The traumatic cerebral fungus is a manifestation of neglected compound head injuries. It is defined as a protrusion of brain tissue through a defect in its covering, that is, scalp, skull, and dura. It is also termed as cerebral fungus or fungus cerebri. The cerebral fungus should be differentiated from “cerebral hernia” where there is a herniation of brain tissue through a defect in dura and bone but covered by the scalp.[[1]] In cerebral hernia, there is no infection or structural alteration of the herniated tissue, whereas they are the hallmark features of brain fungus. Traumatic brain fungus is neglected or unattended complex brain injury with high mortality. It usually results when the primary wound is not dealt with adequate care, especially when the scalp is sutured without proper dural closure and wound debridement. It is an uncommon entity with very limited study and almost no literature after 1943. Although uncommon it is not infrequent, especially in countries where neurosurgical set up is restricted to cities and in war zone where providing specialized neurosurgical attention to the victim is not feasible and at the same time, transportation of such victim needs time because of difficult terrain.

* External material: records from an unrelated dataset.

-- ==== Sys2Proof/Laws/Step.lean ====
section
/-! SUPPORT. What each host transaction can do (20_memory.md R52, R55, R58) and the command cycle (30_encoding.md
R79), as the step performs them. -/

namespace Sys2Proof.Machine

/-- R63: with a transaction pending, the step takes it and performs it. -/
theorem step_pending (s : State) (t : HostTxn) (rest : List HostTxn) (h : s.pending = t :: rest) :
    step s = transact t (accept rest s) := by simp [step, hostStep, h]

/-- R58: the indices from 9 upward are unmapped. -/
theorem RegName.ofIndex_unmapped (n : Nat) (h : 9 ≤ n) : RegName.ofIndex n = none := by
  obtain ⟨k, rfl⟩ := Nat.exists_eq_add_of_le' h
  rfl

/-- R20: a register's index names that register. -/
@[simp] theorem RegName.ofIndex_operand (x : OperandName) :
    RegName.ofIndex (match x with | .A => 0 | .B => 1 | .C => 2 | .D => 3) = some (.operand x) := by
  cases x <;> rfl

/-- R79: a CMD write ends in the commit of one outcome on the state with the word in CMD. -/
theorem executeCommand_commit (v : Word) (s : State) :
    ∃ o : OpOutcome, executeCommand v s = .next (commit o { s with cmd := v }) ∧
      (decode v = .illegal → o = .raise .illegalCommand) ∧
      (∀ i, decode v = .domain i → o = .raise .domain) ∧
      (∀ i, decode v = .op i → o = outcomeOf i { s with cmd := v }) := by
  unfold executeCommand
  cases h : decode v with
  | illegal => exact ⟨.raise .illegalCommand, rfl, fun _ => rfl, by simp, by simp⟩
  | domain i => exact ⟨.raise .domain, rfl, by simp, fun _ _ => rfl, by simp⟩
  | op i => exact ⟨_, exec_eq_commit i _, by simp, by simp, fun j hj => by cases hj; rfl⟩

end Sys2Proof.Machine
end

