/-- R55: a read of a mapped register answers its Word; a draw advances the count of draws. -/
theorem step_regRead {s : State} {rest : List HostTxn} {index : Nat} {r : RegName}
    (hp : s.pending = .regRead index :: rest) (hr : RegName.ofIndex index = some r) :
    step s = .next { s with
      pending := rest, hpc := s.hpc + 1, answer := .word (readRegister r s),
      draws := if isDraw r s then s.draws + 1 else s.draws } := by
  rw [step_pending s _ rest hp]
  simp only [transact, hostRegRead, hr, readRegister_accept, isDraw_accept, accept_draws]
  rfl

/-- The number of two bit vectors put together. -/
theorem toNat_append_eq_add {m n : Nat} (x : BitVec m) (y : BitVec n) :
    (x ++ y).toNat = x.toNat * 2 ^ n + y.toNat := by
  rw [BitVec.toNat_append, ← Nat.shiftLeft_add_eq_or_of_lt y.isLt, Nat.shiftLeft_eq]

/-- R28: STATUS as the sum of its three fields. -/
theorem statusWord_eq (s : State) : statusWord s = word (s.ok.toNat + 2 * s.err.toNat + 16 * s.sticky.toNat) := by
  apply BitVec.eq_of_toNat_eq
  have hok := s.ok.toNat_lt
  have herr := s.err.isLt
  have hsticky := s.sticky.toNat_lt
  simp only [statusWord, toNat_append_eq_add, BitVec.toNat_ofBool, BitVec.toNat_ofNat, word_toNat]
  omega

/-- R32: CFG as the sum of its fields, for a BUF_BYTES that fits in BUFSIZE. -/
theorem cfgWord_eq {n : Nat} (h : n < 2 ^ 32) :
    cfgWord n = word (256 + 2 ^ 16 * n + 2 ^ 48 * 1 + 2 ^ 64 * 0x5757552D32353600) := by
  apply BitVec.eq_of_toNat_eq
  simp only [cfgWord, toNat_append_eq_add, BitVec.toNat_ofNat, word_toNat]
  omega

/-- Settles O9: at each index, the Word that `readRegister` gives, which is no draw. -/
theorem regReadReturnsWholeRegister : Obligations.RegReadReturnsWholeRegister := by
  intro s rest index hp
  refine ⟨fun x v hx hv => ?_, ?_, ?_, ?_, ?_, ?_⟩
  · rw [step_regRead hp (RegName.ofIndex_of_operandList hx)]
    simp [readRegister, isDraw, show s.operand x = _ from hv]
  · rintro rfl; exact step_regRead hp rfl
  · rintro rfl; exact step_regRead hp rfl
  · rintro rfl; exact step_regRead hp rfl
  · rintro rfl
    rw [← statusWord_eq]
    exact step_regRead hp rfl
  · rintro rfl hn
    rw [← cfgWord_eq hn]
    exact step_regRead hp rfl

/-- Settles O10: the Word is the next draw. -/
theorem unwrittenOperandReadIsADraw : Obligations.UnwrittenOperandReadIsADraw := by
  intro s rest index x hp hx hw
  refine ⟨Config.drawWord s.draws, ?_⟩
  rw [step_regRead hp (RegName.ofIndex_of_operandList hx)]
  simp [readRegister, isDraw, hw]

/-- Settles O12: the indices 5 to 8 are HI, LO, STATUS and CFG, and the write of each is ignored. -/
theorem writesToReadOnlyRegistersAreIgnored : Obligations.WritesToReadOnlyRegistersAreIgnored := by
  intro s rest index v hp h5 h8
  refine ⟨.none, (step_pending s _ rest hp).trans ?_⟩
  obtain rfl | rfl | rfl | rfl : index = 5 ∨ index = 6 ∨ index = 7 ∨ index = 8 := by omega
  · rfl
  · rfl
  · rfl
  · rfl

end Sys2Proof.Machine
end

section
/-! The host's writes of operand registers and its accesses to BUF (20_memory.md R52, R58, R60), and the commands
that leave BUF alone (R51). -/

namespace Sys2Proof.Machine

/-! ### Writes of operand registers -/

/-- R60: a write of an operand register stores its Word. -/
theorem step_regWrite_operand {s : State} {rest : List HostTxn} {index : Nat} {v : Word} {x : OperandName}
    (hp : s.pending = .regWrite index v :: rest) (hr : RegName.ofIndex index = some (.operand x)) :
    step s = .next ((accept rest s).setOperand x v) := by
  rw [step_pending s _ rest hp]
  simp only [transact, hostRegWrite, hr]

/-- Settles O11: the indices 0 to 3 are A, B, C and D. -/
theorem regWriteStoresOperand : Obligations.RegWriteStoresOperand := by
  intro s rest v
  refine ⟨fun hp => ?_, fun hp => ?_, fun hp => ?_, fun hp => ?_⟩
  · exact step_regWrite_operand (x := .A) hp rfl
  · exact step_regWrite_operand (x := .B) hp rfl
  · exact step_regWrite_operand (x := .C) hp rfl
  · exact step_regWrite_operand (x := .D) hp rfl

/-! ### Accesses to BUF -/

theorem hostBufRead_written {s : State} {addr : Nat} {b : Byte} (h : addr < s.bufBytes)
    (hb : s.buf.read addr = some b) : hostBufRead addr s = { s with answer := .byte b } := by
  simp only [hostBufRead, if_pos h, hb]

theorem hostBufRead_unwritten {s : State} {addr : Nat} (h : addr < s.bufBytes) (hb : s.buf.read addr = none) :
    hostBufRead addr s = { s with answer := .byte (Config.drawByte s.draws), draws := s.draws + 1 } := by
  simp only [hostBufRead, if_pos h, hb]

theorem hostBufWrite_inRange {s : State} {addr : Nat} {b : Byte} (h : addr < s.bufBytes) :
    hostBufWrite addr b s = { s with buf := s.buf.write addr b } :=
  if_pos h

/-- Settles O13: the new BUF is the old one with the byte written, which `Memory.read_write` reads at each address. -/
theorem bufWriteSetsOneByte : Obligations.BufWriteSetsOneByte := by
  intro s rest addr b hp h
  refine ⟨s.buf.write addr b, ?_, ?_, fun addr' hne => ?_⟩
  · rw [step_pending s _ rest hp]
    exact congrArg Host.Outcome.next (hostBufWrite_inRange (s := accept rest s) h)
  · rw [Memory.read_write, if_pos rfl]
  · rw [Memory.read_write, if_neg hne]
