-- ==== Sys2Proof/Machine/Control.lean ====
section
/-! DEFINITION. The meanings of the jumps, calls, returns and restarts (45_control_flow.md R281 to R291). -/

namespace Sys2Proof.Machine

/-- `JP nn` (R281). -/
def execJpNn (nn : Word) (s : State) : Result :=
  .next (s.setPc nn)

/-- `JP cc,nn` (R282). -/
def execJpCcNn (cc : Cond) (nn : Word) (s : State) : Result :=
  .next (if condHolds cc s.cpu.flags then s.setPc nn else s)

/-- `JP HL` (R283). -/
def execJpHl (s : State) : Result :=
  .next (s.setPc s.cpu.hl)

/-- `JR e` (R284). -/
def execJrE (e : Byte) (s : State) : Result :=
  .next (jumpRel e s)

/-- `JR cc,e` (R285). -/
def execJrCcE (cc : Cond) (e : Byte) (s : State) : Result :=
  .next (if condHolds cc s.cpu.flags then jumpRel e s else s)

/-- `CALL nn` (R286). -/
def execCallNn (nn : Word) (s : State) : Result :=
  .next (callTo nn s)

/-- `CALL cc,nn` (R287). -/
def execCallCcNn (cc : Cond) (nn : Word) (s : State) : Result :=
  .next (if condHolds cc s.cpu.flags then callTo nn s else s)

/-- `RET` (R288). -/
def execRet (s : State) : Result :=
  .next (returnTo s)

/-- `RET cc` (R289). -/
def execRetCc (cc : Cond) (s : State) : Result :=
  .next (if condHolds cc s.cpu.flags then returnTo s else s)

/-- `RETI` (R290). `pc <- Pop16(); IME <- 1`, at once. -/
def execReti (s : State) : Result :=
  .next (returnFromInterrupt s)

/-- `RST 8*t` (R291). -/
def execRst (t : BitVec 3) (s : State) : Result :=
  .next (callTo (BitVec.ofNat 16 (8 * t.toNat)) s)

end Sys2Proof.Machine
end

The formation of brain fungus is variable. Magnant (1927) stated that formation of brain fungus is obvious in 8–10 days. The formation of brain fungus can be as early 3 days but may be delayed up to 2 weeks. During the early stage, the fungus consists of pale soft pulsating cerebral tissue. It is adhered by flakes of lymph and superficial sloughs at this stage giving its appearance of healthy granulation tissue and dense scar formation at the margin of the fungus.

Aims and objectives

To study and evaluate the pattern of causation, clinical presentations, modalities of management and outcome of traumatic cerebral fungus.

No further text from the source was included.